Since the Company became listed on Euronext Amsterdam on 14 December 2021, the Company has been searching for a target to consummate a business combination. During this period, the Company has investigated various potential targets and held explorative talks with a selection of them, but despite extensive efforts to date, the Company has not been able to find a suitable target for a business combination. As the Business Combination Deadline is forthcoming, the Board deems it highly unlikely that the Company will be able to complete a business combination before the Business Combination Deadline and, therefore, the Board has decided to initiate the redemption of the Units and Ordinary Shares following the Business Combination Deadline. In accordance with the disclosure in the Prospectus, the Company will procure that the amount held in the Escrow Account will be returned to the holders of Units and Ordinary Shares as promptly as reasonably possible but not more than ten trading days after the Business Combination Deadline.

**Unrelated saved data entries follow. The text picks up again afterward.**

-- ==== Sys2Proof/Config.lean ====
section
/-! DEFINITION. What the manual leaves open, as constants without a body: nothing can be proved of their values, so a statement
holds for every one. -/
namespace Sys2Proof.Config

/-- Fresh bytes of a DRBG, of a raw collection or of another value that the manual leaves open, by the count of draws so far
(R531, R542; assumption 4). -/
opaque freeByte : Nat → Byte

/-- The boot ROM's contents, which the manual does not give (Table 01-2; assumption 5). -/
opaque romByte : Nat → Byte

/-- The damping of a step of the solver (R371), which the manual does not give: a factor in parts of 65,536, by the number of the run and of the step, the point and the inputs of the solve
(assumption 6). -/
opaque damping : List Int → Nat

/-- Values of R366 and R369 to which the formulas give none: the logarithm of a magnitude of 0, the cosine with a vector of length 0, and each axis of an aerial's field at the aerial itself
(assumption 6). -/
opaque lnZero : Int
opaque cosZero : Int
opaque fieldAtAerial : Nat → Int

/-- The UWB timestamp counter when the model's clock reads 0 (R324 gives its rate and width, not its start). -/
opaque uwbEpoch : Nat

/-- KEY_NONCE_CFG.DEVICE of the partner (R497): no frame of the link carries it (assumption 87). -/
opaque partnerNonceDevice : BitVec 32

/-- VER of the tag's GET_INFO (Table 14-5 gives its width, not its value). -/
opaque tagVersion : Byte

/-- The Sachexis firmware key of the boot ROM, x ‖ y (R815), with which every device leaves the factory: the manual does not give it. -/
opaque firmwareKey : List Byte

/-- TSU_SYNC as read at a time: the partner's reference offset and the skew absorbed, which the manual leaves to the link (Table 16-7). -/
opaque tsuSync : Nat → Nat

/-- What an internal timer or trim register reads at a time, by its address: the manual names these registers and gives no content. -/
opaque internalReg : Nat → Nat → Nat

end Sys2Proof.Config
end

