/-! VRD (08_localisation_and_verdict.md). -/
/-- VRD_CTRL.EN (R412). -/
def VRD_CTRL_EN : Field := { id := 2816, addr := 0x400b0000, lo := 0, width := 1, acc := .rwl, reset := 0, classes := 191 }
/-- VRD_CFG.TICKET_MS (R412). -/
def VRD_CFG_TICKET_MS : Field :=
  { id := 2817, addr := 0x400b0004, lo := 0, width := 11, acc := .rwl, reset := 500, classes := 191, vals := [(100, 2000)] }
/-- VRD_CFG.BETA_LIM (R412). -/
def VRD_CFG_BETA_LIM : Field :=
  { id := 2818, addr := 0x400b0004, lo := 16, width := 8, acc := .rwl, reset := 15, classes := 191, vals := [(5, 50)] }
/-- VRD_CONF.ENTRY (R412). -/
def VRD_CONF_ENTRY : Field := { id := 2819, addr := 0x400b0008, lo := 0, width := 8, acc := .rwl, reset := 128, classes := 191 }
/-- VRD_CONF.START (R412). -/
def VRD_CONF_START : Field := { id := 2820, addr := 0x400b0008, lo := 8, width := 8, acc := .rwl, reset := 160, classes := 191 }
/-- VRD_CONF.PRESENT (R412). -/
def VRD_CONF_PRESENT : Field := { id := 2821, addr := 0x400b0008, lo := 16, width := 8, acc := .rwl, reset := 128, classes := 191 }
/-- VRD_CONF.WALK (R412). -/
def VRD_CONF_WALK : Field := { id := 2822, addr := 0x400b0008, lo := 24, width := 8, acc := .rwl, reset := 96, classes := 191 }
/-- VRD_DEADLINE.ENTRY (R412). -/
def VRD_DEADLINE_ENTRY : Field :=
  { id := 2823, addr := 0x400b000c, lo := 0, width := 7, acc := .rwl, reset := 75, classes := 191, vals := [(30, 75)] }
/-- VRD_DEADLINE.START (R412). -/
def VRD_DEADLINE_START : Field :=
  { id := 2824, addr := 0x400b000c, lo := 8, width := 7, acc := .rwl, reset := 115, classes := 191, vals := [(40, 115)] }
/-- VRD_START_CFG.ZONES (R412). -/
def VRD_START_CFG_ZONES : Field := { id := 2825, addr := 0x400b0010, lo := 0, width := 16, acc := .rwl, reset := 6, classes := 191 }
/-- VRD_START_CFG.REF_PORT (R412). -/
def VRD_START_CFG_REF_PORT : Field := { id := 2826, addr := 0x400b0010, lo := 16, width := 3, acc := .rwl, reset := 1, classes := 191 }
/-- VRD_PRESENT_CFG.ZONES (R412). -/
def VRD_PRESENT_CFG_ZONES : Field := { id := 2827, addr := 0x400b0014, lo := 0, width := 16, acc := .rwl, reset := 2, classes := 191 }
/-- VRD_PRESENT_CFG.REF_PORT (R412). -/
def VRD_PRESENT_CFG_REF_PORT : Field := { id := 2828, addr := 0x400b0014, lo := 16, width := 3, acc := .rwl, reset := 1, classes := 191 }
/-- VRD_WALK_CFG.ZONES (R412). -/
def VRD_WALK_CFG_ZONES : Field := { id := 2829, addr := 0x400b0018, lo := 0, width := 16, acc := .rwl, reset := 62, classes := 191 }
/-- VRD_WALK_CFG.COUNT (R412). -/
def VRD_WALK_CFG_COUNT : Field :=
  { id := 2830, addr := 0x400b0018, lo := 16, width := 4, acc := .rwl, reset := 2, classes := 191, vals := [(1, 8)] }
/-- VRD_ENTRY_MAP.AERIAL (R412). -/
def VRD_ENTRY_MAP_AERIAL : Field :=
  { id := 2831, addr := 0x400b0020, lo := 0, width := 4, acc := .rwl, reset := 0, classes := 191, count := 4, stride := 0x4 }
/-- VRD_ENTRY_MAP.ZONE (R412). -/
def VRD_ENTRY_MAP_ZONE : Field :=
  { id := 2832, addr := 0x400b0020, lo := 4, width := 4, acc := .rwl, reset := 0, classes := 191, count := 4, stride := 0x4 }
/-- VRD_ENTRY_MAP.REF_PORT (R412). -/
def VRD_ENTRY_MAP_REF_PORT : Field :=
  { id := 2833, addr := 0x400b0020, lo := 8, width := 3, acc := .rwl, reset := 0, classes := 191, count := 4, stride := 0x4 }
/-- VRD_ENTRY_MAP.EN (R412). -/
def VRD_ENTRY_MAP_EN : Field :=
  { id := 2834, addr := 0x400b0020, lo := 12, width := 1, acc := .rwl, reset := 0, classes := 191, count := 4, stride := 0x4 }
/-- VRD_LOCK.LOCK (R412). -/
def VRD_LOCK_LOCK : Field := { id := 2835, addr := 0x400b0030, lo := 0, width := 1, acc := .w1s, reset := 0, classes := 191 }
/-- VRD_PROP_SESS.SESSION (R412). -/
def VRD_PROP_SESS_SESSION : Field := { id := 2836, addr := 0x400b0040, lo := 0, width := 32, acc := .rw, reset := 0, classes := 255 }
/-- VRD_PROPOSE.TYPE (R412). -/
def VRD_PROPOSE_TYPE : Field := { id := 2837, addr := 0x400b0044, lo := 0, width := 3, acc := .rw, reset := 0, classes := 255 }
/-- VRD_PROPOSE.GO (R412). -/
def VRD_PROPOSE_GO : Field := { id := 2838, addr := 0x400b0044, lo := 8, width := 1, acc := .sc, reset := 0, classes := 255 }
/-- VRD_RESULT.TYPE (R412). -/
def VRD_RESULT_TYPE : Field := { id := 2839, addr := 0x400b0048, lo := 0, width := 3, acc := .ro, reset := 0, classes := 255 }
/-- VRD_RESULT.STATUS (R412). -/
def VRD_RESULT_STATUS : Field := { id := 2840, addr := 0x400b0048, lo := 8, width := 8, acc := .ro, reset := 0, classes := 255 }
/-- VRD_RESULT.CAUSE (R412). -/
def VRD_RESULT_CAUSE : Field := { id := 2841, addr := 0x400b0048, lo := 16, width := 8, acc := .ro, reset := 0, classes := 255 }
/-- VRD_RESULT_CRED.CRED (R412). -/
def VRD_RESULT_CRED_CRED : Field := { id := 2842, addr := 0x400b004c, lo := 0, width := 16, acc := .ro, reset := 65535, classes := 255 }
/-- VRD_RESULT_CRED.HANDLE (R412). -/
def VRD_RESULT_CRED_HANDLE : Field := { id := 2843, addr := 0x400b004c, lo := 16, width := 16, acc := .ro, reset := 0, classes := 255 }
/-- VRD_TICKET.NUMBER (R412). -/
def VRD_TICKET_NUMBER : Field := { id := 2844, addr := 0x400b0050, lo := 0, width := 32, acc := .ro, reset := 0, classes := 255 }
/-- VRD_TRIG.START (R412). -/
def VRD_TRIG_START : Field :=
  { id := 2845, addr := 0x400b0054, lo := 0, width := 1, acc := .ro, reset := 0, classes := 255, live := true }
/-- VRD_TRIG.ENTRY (R412). -/
def VRD_TRIG_ENTRY : Field :=
  { id := 2846, addr := 0x400b0054, lo := 1, width := 1, acc := .ro, reset := 0, classes := 255, live := true }
/-- VRD_TRIG.ZONE (R412). -/
def VRD_TRIG_ZONE : Field :=
  { id := 2847, addr := 0x400b0054, lo := 2, width := 4, acc := .ro, reset := 0, classes := 255, live := true }
/-- VRD_TRIG.WALK_COUNT (R412). -/
def VRD_TRIG_WALK_COUNT : Field :=
  { id := 2848, addr := 0x400b0054, lo := 8, width := 8, acc := .ro, reset := 0, classes := 255, live := true }
/-- VRD_ERR.STALE (R412). -/
def VRD_ERR_STALE : Field := { id := 2849, addr := 0x400b0058, lo := 0, width := 8, acc := .ro, reset := 0, classes := 255 }
/-- VRD_ERR.RANGE (R412). -/
def VRD_ERR_RANGE : Field := { id := 2850, addr := 0x400b0058, lo := 8, width := 8, acc := .ro, reset := 0, classes := 255 }
/-- VRD_ERR.ZONE (R412). -/
def VRD_ERR_ZONE : Field := { id := 2851, addr := 0x400b0058, lo := 16, width := 8, acc := .ro, reset := 0, classes := 255 }
/-- VRD_ERR.AUTH (R412). -/
def VRD_ERR_AUTH : Field := { id := 2852, addr := 0x400b0058, lo := 24, width := 8, acc := .ro, reset := 0, classes := 255 }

Holders of Units and Ordinary Shares will receive redemption proceeds from the Escrow Account through payment by the Company's Listing Agent, at an expected price per Unit or Ordinary Share of $10.20 plus accrued interest (this amount comprises of (i) $10.00 initial subscription price; (ii) $0.20 escrow overfunding by the Company's sponsor; and (iii) the pro rata part of the accrued interest on the Escrow Account). Holders of Units and Ordinary Shares will receive this payment in exchange for the delivery of the Units or Ordinary Shares via the shareholder’s intermediary to the Listing Agent. As a result of the Company not completing a business combination before the Business Combination Deadline, the public warrants and the sponsor warrants will automatically expire without value on the Business Combination Deadline in line with the terms and conditions of the warrants and the disclosure in the Prospectus. There will be no distribution of proceeds or otherwise from the Escrow Account with respect to the public warrants or the sponsor warrants.
Indicative timetable
The timetable below sets forth certain expected key dates for the redemption of the Units and Ordinary Shares.
Event |
Date |
||
Business Combination Deadline |
14 June 2023 |
||
Last trading day |
14 June 2023 |
||
Expiration of sponsor warrants and public warrants |
15 June 2023 |
||
Record date for the redemption of Units and Ordinary Shares |
16 June 2023 |
||
Payment of redemption proceeds |
20 June 2023 |
||
Redemption of Units and Ordinary Shares |
21 June 2023 |
Post-Redemption
Following the Business Combination Deadline and the redemption of the Units and Ordinary Shares (and the expiration of the public warrants and the sponsor warrants), the only outstanding securities of the Company will be the sponsor shares. The Board intends to seek sponsor shareholder approval to adopt amended and restated memorandum and articles of association in order to facilitate the re-purposing and continuation of the Company, subject to additional capital being committed by the sponsor for such purpose. The redeemed Units and Ordinary Shares will be held in treasury by the Company for the purpose of re-allocating such Units and Ordinary Shares in the future.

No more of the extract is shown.